Collected data entries:
--------------------------------------------------

-- ==== Sys2Proof/Machine/Hbm.lean ====
section
/-! DEFINITION. The in-package memory (R371 to R381): self-refresh, refresh, scrub, errors, host access, and the spilled copies (R340,
R341). -/

namespace Sys2Proof.Machine

/-! ### Host access (R381, R396, R397) -/

/-- The host comes to hold a capture-region line: the oldest tracked line goes when the filter is full (R381). -/
def trackLine (s : State) (l : Nat) : State :=
  if s.hbm.snoop.contains l then s
  else
    let q := if 262144 ≤ s.hbm.snoop.length then s.hbm.snoop.drop 1 else s.hbm.snoop
    { s with hbm := { s.hbm with snoop := q ++ [l] } }

/-- Capture-region lines are tracked on a CXL host; over a memory BAR there is no coherence (R381). -/
def trackRange (s : State) (off n : Nat) : State :=
  if s.host.cxl then ((linesOf off n).filter fun l => l * lineBytes < captureBytes s).foldl trackLine s else s

/-- A read from a device address on meets an error: a corrected one is counted, and so is an uncorrectable one, which is also reported (R379, R424,
R495). -/
def readError (s : State) (err : HbmErr) (a : Nat) : State :=
  let c := channelOf s a
  match err with
  | .none => s
  | .corrected => pinc (pinc s (pidHbmChCe c)) (pidIntegCe 6)
  | .uncorrectable =>
    let l := a / lineBytes
    report (pinc (pinc s (pidHbmChUe c)) (pidIntegUe 6)) (0x70 + c) 0x14 clsMajor 0x1066 (pseudoOf s a) (Config.hbmBank l).toNat
      (Config.hbmRow l).toNat

/-- A host read: bytes beyond the two regions read zero (R397), and poison stands for the whole access (R379). -/
def hostRead (s : State) (off n : Nat) (err : HbmErr) : State :=
  let s := requestRange s (deviceAddr s off) n
  let s := readError s err (deviceAddr s off)
  let data := (List.range n).map fun i => if off + i < hdmBytes s then bget s.hbm.mem (off + i) else 0
  let r := if rangePoisoned s off n || err == .uncorrectable then none else some data
  let s := trackRange s off n
  { s with host := { s.host with memRead := r } }

/-- A host write: the part in the capture region is discarded and counted, the part beyond the regions is ignored (R381, R397). -/
def hostWrite (s : State) (off : Nat) (data : List Byte) : State :=
  let c := captureBytes s
  let s := if off < c && !data.isEmpty then pinc s pidHbmHostRoWrite else s
  let start := max off c
  let kept := (data.drop (start - off)).take (hdmBytes s - start)
  if kept.isEmpty then s else writeHdm s start kept

/-- A host access to HBM (R381, R396). Without a link there is none. -/
def execHostMemoryAccess (off : BitVec 35) (len : Fin 65) (a : MemAccess) (s : State) : Result :=
  if !s.host.link then .next s
  else match a with
    | .read err => .next (hostRead s off.toNat len.val err)
    | .write data => .next (hostWrite s off.toNat (fitBytes data len.val))

/-! ### Refresh (R377, R378) -/

/-- A refresh of a pseudo-channel is due: it is postponed in panic, up to 8, and performed otherwise (R377). -/
def execHbmRefresh (pc : Fin 32) (s : State) : Result :=
  let s := settlePanic s
  .next { s with hbm := { s.hbm with
    postponed := if panics s then smod 0 s.hbm.postponed pc.val fun n => min 8 (n + 1) else s.hbm.postponed } }

/-- A healthy channel without a request for `hbm.sr_idle_us` enters self-refresh; before that nothing happens (R378). -/
def execHbmSelfRefreshEntry (c : Fin 16) (s : State) : Result :=
  let idle := pget s pidHbmSrIdleUs
  if s.hbm.healthy.getLsbD c.val && idle != 0 && sget 0 s.hbm.lastReq c.val + idle * usCycles ≤ s.clk then
    .next { s with hbm := { s.hbm with selfRefresh := s.hbm.selfRefresh ||| BitVec.ofNat 16 (2 ^ c.val) } }
  else .next s

/-- The temperature of the stack in 0.1 °C: the refresh interval is halved above 85 °C (R377). -/
def execHbmTempRead (t : BitVec 16) (s : State) : Result :=
  .next { s with hbm := { s.hbm with hot := 850 < toSigned 16 t.toNat } }

/-! ### Patrol scrub (R379, R380) -/

/-- Lines of the stack: 1.5 GiB for each healthy channel. -/
def stackLines (s : State) : Nat := (healthyChannels s).length * (3 * hbmUnit) / lineBytes

/-- An uncorrectable error that the scrub finds in a line marks the line (R379). -/
def scrubLine (s : State) (l : Nat) (err : HbmErr) : State :=
  let s := readError (requestChannel s (channelOf s (l * lineBytes))) err (l * lineBytes)
  if err = .uncorrectable then { s with hbm := { s.hbm with poisoned := sset false s.hbm.poisoned l true } } else s

/-- A pass of the scrub may begin, or one is under way (R380). -/
def scrubDue (s : State) : Bool := s.hbm.scrub != 0 || s.hbm.scrubNext ≤ s.clk

/-- The scrub reads the next line; a pass begins `hbm.scrub_hours` after the pass before it began (R379, R380, R424). -/
def execHbmPatrolScrub (err : HbmErr) (s : State) : Result :=
  if stackLines s = 0 || !scrubDue s then .next s
  else
    let l := s.hbm.scrub
    let next := if l = 0 then s.clk + pget s pidHbmScrubHours * 3600 * secCycles else s.hbm.scrubNext
    .next (scrubLine { s with hbm := { s.hbm with scrub := (l + 1) % stackLines s, scrubNext := next } } l err)

/-! ### Spilling and reading back (R340, R341) -/

/-- The first queue with a copy that waits for the spill writer. -/
def spillNext (s : State) : Option (Nat × Copy) :=
  s.tm.queues.findSome? fun kq => (kq.2.find? fun c => c.place = 1).map fun c => (kq.1, c)

/-- Changes the first copy that satisfies `p`. -/
def modFirst {α : Type} (p : α → Bool) (f : α → α) (l : List α) : List α :=
  match l with
  | [] => []
  | x :: rest => if p x then f x :: rest else x :: modFirst p f rest

/-- The device address at which the next spilled copy is laid, a free value within the deep region (R371; log entry 35). -/
def spillAddr (s : State) : Nat := hbmUnit + (Config.deepPlace s.freeCtr).toNat * 64 % max 64 (s.hbm.deep * hbmUnit)

/-- The spill writer copies one copy into the deep region, and its SRAM folios give up their references (R340, R378). -/
def execSpill (s : State) : Result :=
  match spillNext s with
  | none => .next s
  | some (key, c) =>
    match getPkt s c.pkt with
    | none => .next s
    | some p =>
      let data := chainBytes s p.folios
      let a := spillAddr s
      let s := requestRange { s with freeCtr := s.freeCtr + 1 } a data.length
      let s := dropRefs s p.folios
      .next (setQueue s key (modFirst (fun x => x.place = 1) (fun x => { x with place := 2, data := data, addr := a }) (getQueue s key)))

/-- The deep reader reads the next spilled copy of a queue into SRAM, or discards one whose read meets an uncorrectable error (R341, R379).
It reads only while the prefetch limit and S − C allow. -/
def execDeepRead (pf : Fin 32) (qf : Fin 16) (err : HbmErr) (s : State) : Result :=
  let p := pf.val
  let q := qf.val
  let key := qKey p q 0
  let cs := getQueue s key
  match cs.find? fun c => c.place = 2 with
  | none => .next s
  | some c =>
    if pget s pidTmDeepPrefetch < prefetched cs + c.len then .next s
    else if sharedFolios s - s.buf.claim < (ceilDiv c.data.length folioData : Nat) then .next s
    else
      let s := readError (requestRange s c.addr c.data.length) err c.addr
      if err = .uncorrectable then
        let s := setQueue s key (dropFirst (· == c) cs)
        .next (settlePanic (discardCopy (pinc s (pidTmQDeepEccDrop p q)) c))
      else
        match writeFrame s 33 66 c.data with
        | none => .next s
        | some (s, fs) =>
          .next (settlePanic (setQueue s key (modFirst (· == c) (fun x => { x with place := 3, data := [], own := fs }) cs)))

end Sys2Proof.Machine
end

--------------------------------------------------

● To do
The lines to extract from the data above begin with the line containing "postponed := if" and end with the line containing "line (R379). -/". Extract them exactly, including both.

● Response box
    postponed := if panics s then smod 0 s.hbm.postponed pc.val fun n => min 8 (n + 1) else s.hbm.postponed } }

/-- A healthy channel without a request for `hbm.sr_idle_us` enters self-refresh; before that nothing happens (R378). -/
def execHbmSelfRefreshEntry (c : Fin 16) (s : State) : Result :=
  let idle := pget s pidHbmSrIdleUs
  if s.hbm.healthy.getLsbD c.val && idle != 0 && sget 0 s.hbm.lastReq c.val + idle * usCycles ≤ s.clk then
    .next { s with hbm := { s.hbm with selfRefresh := s.hbm.selfRefresh ||| BitVec.ofNat 16 (2 ^ c.val) } }
  else .next s

/-- The temperature of the stack in 0.1 °C: the refresh interval is halved above 85 °C (R377). -/
def execHbmTempRead (t : BitVec 16) (s : State) : Result :=
  .next { s with hbm := { s.hbm with hot := 850 < toSigned 16 t.toNat } }

/-! ### Patrol scrub (R379, R380) -/

/-- Lines of the stack: 1.5 GiB for each healthy channel. -/
def stackLines (s : State) : Nat := (healthyChannels s).length * (3 * hbmUnit) / lineBytes

/-- An uncorrectable error that the scrub finds in a line marks the line (R379). -/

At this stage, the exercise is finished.